● **Instructions for the task**: Give again the lines of the data from its first line through the line with "theorem State.meter_tick (s". Change nothing.

_ _ _ _ _ _ _

-- ==== Sys2Proof/Laws/TickServe.lean ====
section
/-! SUPPORT. The clock and the queue are untouched by the switch, plans, keys and serving: one lemma a function. -/

namespace Sys2Proof.Machine

set_option linter.all false
@[simp] theorem State.setBank_tick (s : State) (x1 : Nat) (x2 : Option Sys2Proof.Machine.Plan) : (State.setBank s x1 x2).tick = s.tick := by
  (unfold State.setBank; simp; done)
@[simp] theorem State.setQueue_tick (s : State) (x1 : Nat) (x2 : Nat) (x3 : List Sys2Proof.Machine.QFrame) : (State.setQueue s x1 x2 x3).tick = s.tick := by
  (unfold State.setQueue; simp; done)
@[simp] theorem State.meter_tick (s : State) (x1 : Nat) (x2 : Nat) (x3 : Nat) : (State.meter s x1 x2 x3).1.tick = s.tick := by
  (unfold State.meter; dsimp only; (repeat' split) <;> simp; done)
@[simp] theorem State.refillMeters_tick (s : State) : (State.refillMeters s).tick = s.tick := by
  unfold State.refillMeters
  apply foldl_tick
  intro s q
  dsimp only
  split
  · rfl
  · apply foldl_tick
    intros
    simp only [State.tick_mk, State.tick_fold]
@[simp] theorem State.countDrop_tick (s : State) (x1 : Nat) (x2 : Nat) (x3 : Sys2Proof.Machine.Colour) (x4 : Bool) : (State.countDrop s x1 x2 x3 x4).tick = s.tick := by
  (unfold State.countDrop; dsimp only; (repeat' split) <;> simp; done)
@[simp] theorem State.decideEntry_tick (s : State) (x1 : Nat) (x2 : Nat) (x3 : Nat) (x4 : Sys2Proof.Machine.Colour) (x5 : Bool) : (State.decideEntry s x1 x2 x3 x4 x5).1.tick = s.tick := by
  (unfold State.decideEntry; dsimp only; (repeat' split) <;> simp; done)
@[simp] theorem State.notePeak_tick (s : State) (x1 : Nat) (x2 : Nat) : (State.notePeak s x1 x2).tick = s.tick := by
  (unfold State.notePeak; simp; done)
@[simp] theorem State.useSlot_tick (s : State) (x1 : Nat) : (State.useSlot s x1).tick = s.tick := by
  (unfold State.useSlot; simp; done)
@[simp] theorem State.stage_tick (s : State) (x1 : Nat) : (State.stage s x1).1.tick = s.tick := by
  (unfold State.stage; dsimp only; (repeat' split) <;> simp; done)
@[simp] theorem State.stagingReport_tick (s : State) : (State.stagingReport s).tick = s.tick := by
  (unfold State.stagingReport; simp; done)
@[simp] theorem State.enqueue_tick (s : State) (x1 : Nat) (x2 : Nat) (x3 : Sys2Proof.Machine.QFrame) (x4 : Sys2Proof.Machine.Colour) : (State.enqueue s x1 x2 x3 x4).tick = s.tick := by
  (unfold State.enqueue; simp; done)
@[simp] theorem State.copyLost_tick (s : State) (x1 : Nat) (x2 : Nat) (x3 : Sys2Proof.Machine.QFrame) : (State.copyLost s x1 x2 x3).tick = s.tick := by
  (unfold State.copyLost; (repeat' split) <;> first | (simp; done) | rfl)
@[simp] theorem State.noteOffer_tick (s : State) (x1 : List Nat) (x2 : Nat) (x3 : Sys2Proof.Machine.QFrame) (x4 : Sys2Proof.Machine.Colour) : (State.noteOffer s x1 x2 x3 x4).tick = s.tick := by
  (unfold State.noteOffer; simp; done)
@[simp] theorem State.offer_tick (s : State) (x1 : List Nat) (x2 : Nat) (x3 : Sys2Proof.Machine.QFrame) (x4 : Sys2Proof.Machine.Colour) (x5 : Bool) : (State.offer s x1 x2 x3 x4 x5).tick = s.tick := by
  (unfold State.offer; dsimp only; (repeat' split) <;> simp; done)
@[simp] theorem State.prpAdvance_tick (s : State) (x1 : Nat) : (State.prpAdvance s x1).tick = s.tick := by
  (unfold State.prpAdvance; simp; done)
@[simp] theorem State.offerEngine_tick (s : State) (x1 : Nat) (x2 : Sys2Proof.Machine.QKind) (x3 : Nat) (x4 : Option Nat) : (State.offerEngine s x1 x2 x3 x4).tick = s.tick := by
  (unfold State.offerEngine; simp; done)
@[simp] theorem State.offerPosition_tick (s : State) (x1 : Nat) (x2 : Sys2Proof.Machine.QKind) (x3 : Nat) (x4 : Option Nat) : (State.offerPosition s x1 x2 x3 x4).tick = s.tick := by
  (unfold State.offerPosition; simp; done)
@[simp] theorem State.popQueue_tick (s : State) (x1 : Nat) (x2 : Nat) : (State.popQueue s x1 x2).tick = s.tick := by
  (unfold State.popQueue; (repeat' split) <;> first | (simp; done) | rfl)
@[simp] theorem State.flushSending_tick (s : State) (x1 : Nat) : (State.flushSending s x1).tick = s.tick := by
  (unfold State.flushSending; dsimp only; (repeat' split) <;> simp; done)
@[simp] theorem State.flushLane_tick (s : State) (x1 : Nat) : (State.flushLane s x1).tick = s.tick := by
  unfold State.flushLane
  refine (foldl_tick _ _ _ ?_).trans (State.flushSending_tick s x1)
  intro s c
  refine (foldl_tick _ _ _ ?_).trans (by simp)
  intro t f
  cases f.request with
  | none => rfl
  | some id => simp
@[simp] theorem State.endCross_tick (x0 : Sys2Proof.Machine.State) (s : State) : (State.endCross x0 s).tick = s.tick := by
  unfold State.endCross
  apply foldl_tick
  intro u pos
  split
  · exact State.flushLane_tick _ _
  · rfl

@[simp] theorem State.planOversize_tick (s : State) : (State.planOversize s).tick = s.tick := by
  (unfold State.planOversize; simp; done)
@[simp] theorem State.setDomain_tick (s : State) (x1 : Nat) (x2 : Nat) (x3 : Sys2Proof.Machine.Domain) : (State.setDomain s x1 x2 x3).tick = s.tick := by
  (unfold State.setDomain; simp; done)
@[simp] theorem State.wakeDomain_tick (s : State) (x1 : Nat) (x2 : Nat) : (State.wakeDomain s x1 x2).tick = s.tick := by
  (unfold State.wakeDomain; simp; done)
@[simp] theorem State.skip_tick (s : State) (x1 : Nat) : (State.skip s x1).tick = s.tick := by
  (unfold State.skip; simp; done)
@[simp] theorem State.skipEngine_tick (s : State) (x1 : Nat) : (State.skipEngine s x1).tick = s.tick := by
  (unfold State.skipEngine; simp; done)
@[simp] theorem State.spoil_tick (s : State) (x1 : Nat) (x2 : Nat) : (State.spoil s x1 x2).tick = s.tick := by
  (unfold State.spoil; simp; done)
@[simp] theorem State.spoilEngine_tick (s : State) (x1 : Nat) : (State.spoilEngine s x1).tick = s.tick := by
  (unfold State.spoilEngine; simp; done)
@[simp] theorem State.setRequest_tick (s : State) (x1 : Nat) (x2 : Sys2Proof.Machine.Request) : (State.setRequest s x1 x2).tick = s.tick := by
  (unfold State.setRequest; simp; done)
@[simp] theorem State.rebind_tick (s : State) : (State.rebind s).tick = s.tick := by
  unfold State.rebind
  refine (foldl_tick _ _ _ ?_).trans (by simp only [State.tick_mk, State.tick_fold])
  intro s n
  split
  · rfl
  · simp
@[simp] theorem State.takeBound_tick (s : State) (x1 : Nat) : (State.takeBound s x1).1.tick = s.tick := by
  (unfold State.takeBound; dsimp only; (repeat' split) <;> simp; done)

@[simp] theorem State.setSlot_tick (s : State) (x1 : Nat) (x2 : Sys2Proof.Machine.Slot) : (State.setSlot s x1 x2).tick = s.tick := by
  (unfold State.setSlot; simp; done)
@[simp] theorem State.fetchKey_tick (s : State) (x1 : Nat) (x2 : Nat) : (State.fetchKey s x1 x2).1.tick = s.tick := by
  (unfold State.fetchKey; dsimp only; (repeat' split) <;> simp; done)
@[simp] theorem State.checkCurrent_tick (s : State) : (State.checkCurrent s).tick = s.tick := by
  (unfold State.checkCurrent; dsimp only; (repeat' split) <;> simp; done)
theorem State.drawMask_tick (s : State) : s.drawMask.2.tick = s.tick := by
  unfold State.drawMask
  first | (simp; done) | (dsimp only; rw [State.tick_mk, State.tick_fold])
@[simp] theorem State.zeroise_tick (s : State) (x1 : Nat) : (State.zeroise s x1).tick = s.tick := by
  unfold State.zeroise
  dsimp only
  split
  · simp only [State.tick_mk, State.tick_fold]
  · rw [State.report_tick, State.takeEffect_tick, State.takeEffect_tick]
    refine (foldl_tick _ _ _ ?_).trans ?_
    · intros
      rw [State.setObj_tick]
    · simp only [State.tick_mk, State.tick_fold]
@[simp] theorem State.wrapUnitFailed_tick (s : State) (x1 : Nat) : (State.wrapUnitFailed s x1).tick = s.tick := by
  (unfold State.wrapUnitFailed; simp; done)

@[simp] theorem State.diverge_tick (s : State) (x1 : Nat) (x2 : Nat) : (State.diverge s x1 x2).tick = s.tick := by
  unfold State.diverge
  extract_lets t u w v
  have ht : t.tick = s.tick := by simp only [t, State.setObj_tick, State.bump_tick]
  have hu : u.tick = s.tick := (foldl_tick _ _ _ fun s n => State.setPlate_tick s n _).trans ht
  have hv : v.tick = s.tick := by simp only [v, State.tick_mk, State.tick_fold, hu]
  split
  · exact hv
  · rw [State.report_tick, hv]
@[simp] theorem State.setAddressSource_tick (s : State) (x1 : Nat) (x2 : Sys2Proof.Machine.Source) : (State.setAddressSource s x1 x2).tick = s.tick := by
  (unfold State.setAddressSource; simp; done)
@[simp] theorem State.setLaneSource_tick (s : State) (x1 : Nat) (x2 : Sys2Proof.Machine.Source) : (State.setLaneSource s x1 x2).tick = s.tick := by
  (unfold State.setLaneSource; simp; done)
@[simp] theorem State.becomesSevere_tick (s : State) (x1 : Bool) (x2 : Nat) : (State.becomesSevere s x1 x2).tick = s.tick := by
  (unfold State.becomesSevere; simp; done)
@[simp] theorem State.addressEvent_tick (s : State) (x1 : Nat) : (State.addressEvent s x1).tick = s.tick := by
  (unfold State.addressEvent; simp; done)
@[simp] theorem State.laneEvent_tick (s : State) (x1 : Nat) : (State.laneEvent s x1).tick = s.tick := by
  (unfold State.laneEvent; simp; done)
@[simp] theorem State.classify_tick (s : State) (x1 : Nat) (x2 : Nat) : (State.classify s x1 x2).tick = s.tick := by
  (unfold State.classify; simp; done)
@[simp] theorem State.refreshRed_tick (s : State) : (State.refreshRed s).tick = s.tick := by
  (unfold State.refreshRed; simp; done)
@[simp] theorem State.released_tick (s : State) (x1 : Bool) (x2 : Nat) : (State.released s x1 x2).tick = s.tick := by
  (unfold State.released; simp; done)

@[simp] theorem State.setPosition_tick (s : State) (x1 : Nat) (x2 : Nat) (x3 : Sys2Proof.Machine.Position) : (State.setPosition s x1 x2 x3).tick = s.tick := by
  (unfold State.setPosition; simp; done)
@[simp] theorem State.setQuality_tick (s : State) (x1 : Nat) (x2 : Sys2Proof.Machine.Quality) : (State.setQuality s x1 x2).tick = s.tick := by
  (unfold State.setQuality; simp; done)
@[simp] theorem State.setClient_tick (s : State) (x1 : Nat) (x2 : Sys2Proof.Machine.ClientRecord) : (State.setClient s x1 x2).tick = s.tick := by
  (unfold State.setClient; simp; done)
@[simp] theorem State.endGrant_tick (s : State) (x1 : Nat) (x2 : Nat) : (State.endGrant s x1 x2).tick = s.tick := by
  (unfold State.endGrant; simp; done)
@[simp] theorem State.releaseRecords_tick (s : State) : (State.releaseRecords s).tick = s.tick := by
  (unfold State.releaseRecords; simp; done)
@[simp] theorem State.setStream_tick (s : State) (x1 : Nat) (x2 : Nat) (x3 : Sys2Proof.Machine.Stream) : (State.setStream s x1 x2 x3).tick = s.tick := by
  (unfold State.setStream; simp; done)
@[simp] theorem State.requestUnicast_tick (s : State) (x1 : Nat) (x2 : Nat) (x3 : Nat) (x4 : Nat) (x5 : Nat) (x6 : Nat) (x7 : Nat) (x8 : Int) (x9 : Nat) (x10 : Sys2Proof.Machine.SignalingReply) : (State.requestUnicast s x1 x2 x3 x4 x5 x6 x7 x8 x9 x10).1.tick = s.tick := by
  (unfold State.requestUnicast; dsimp only; (repeat' split) <;> simp; done)
@[simp] theorem State.shedGrants_tick (s : State) (x1 : Nat) (x2 : Nat) (x3 : Nat) : (State.shedGrants s x1 x2 x3).1.tick = s.tick := by
  induction x2 generalizing s x3 with
  | zero => rfl
  | succ n ih =>
    unfold State.shedGrants
    split
    · rfl
    · dsimp only
      split
      · rfl
      · rw [ih]; simp
@[simp] theorem State.cancelForCapacity_tick (s : State) : (State.cancelForCapacity s).tick = s.tick := by
  (unfold State.cancelForCapacity; simp; done)
@[simp] theorem State.takeToken_tick (s : State) (x1 : Nat) (x2 : Bool) : (State.takeToken s x1 x2).1.tick = s.tick := by
  (unfold State.takeToken; simp; done)
@[simp] theorem State.judge_tick (s : State) (x1 : Nat) (x2 : Nat) (x3 : Nat) : (State.judge s x1 x2 x3).tick = s.tick := by
  (unfold State.judge; simp; done)
@[simp] theorem State.judgeAll_tick (s : State) : (State.judgeAll s).tick = s.tick := by
  (unfold State.judgeAll; simp; done)
@[simp] theorem State.clearDegraded_tick (s : State) : (State.clearDegraded s).tick = s.tick := by
  (unfold State.clearDegraded; simp; done)
@[simp] theorem State.listen_tick (s : State) (x1 : Nat) (x2 : Nat) : (State.listen s x1 x2).tick = s.tick := by
  (unfold State.listen; simp; done)
@[simp] theorem State.listenersUp_tick (s : State) (x1 : Nat) : (State.listenersUp s x1).tick = s.tick := by
  (unfold State.listenersUp; simp; done)
@[simp] theorem State.startStreams_tick (s : State) (x1 : Nat) : (State.startStreams s x1).tick = s.tick := by
  (unfold State.startStreams; simp; done)
@[simp] theorem State.applyInstance_tick (s : State) (x1 : Nat) (x2 : Bool) : (State.applyInstance s x1 x2).tick = s.tick := by
  (unfold State.applyInstance; simp; done)
@[simp] theorem State.applyInstances_tick (s : State) : (State.applyInstances s).tick = s.tick := by
  unfold State.applyInstances
  apply foldl_tick
  intro t e
  cases e.2 with
  | none => rfl
  | some on => simp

_ _ _ _ _ _ _

● **Exercise response**:
-- ==== Sys2Proof/Laws/TickServe.lean ====
section
/-! SUPPORT. The clock and the queue are untouched by the switch, plans, keys and serving: one lemma a function. -/

namespace Sys2Proof.Machine

set_option linter.all false
@[simp] theorem State.setBank_tick (s : State) (x1 : Nat) (x2 : Option Sys2Proof.Machine.Plan) : (State.setBank s x1 x2).tick = s.tick := by
  (unfold State.setBank; simp; done)
@[simp] theorem State.setQueue_tick (s : State) (x1 : Nat) (x2 : Nat) (x3 : List Sys2Proof.Machine.QFrame) : (State.setQueue s x1 x2 x3).tick = s.tick := by
  (unfold State.setQueue; simp; done)
@[simp] theorem State.meter_tick (s : State) (x1 : Nat) (x2 : Nat) (x3 : Nat) : (State.meter s x1 x2 x3).1.tick = s.tick := by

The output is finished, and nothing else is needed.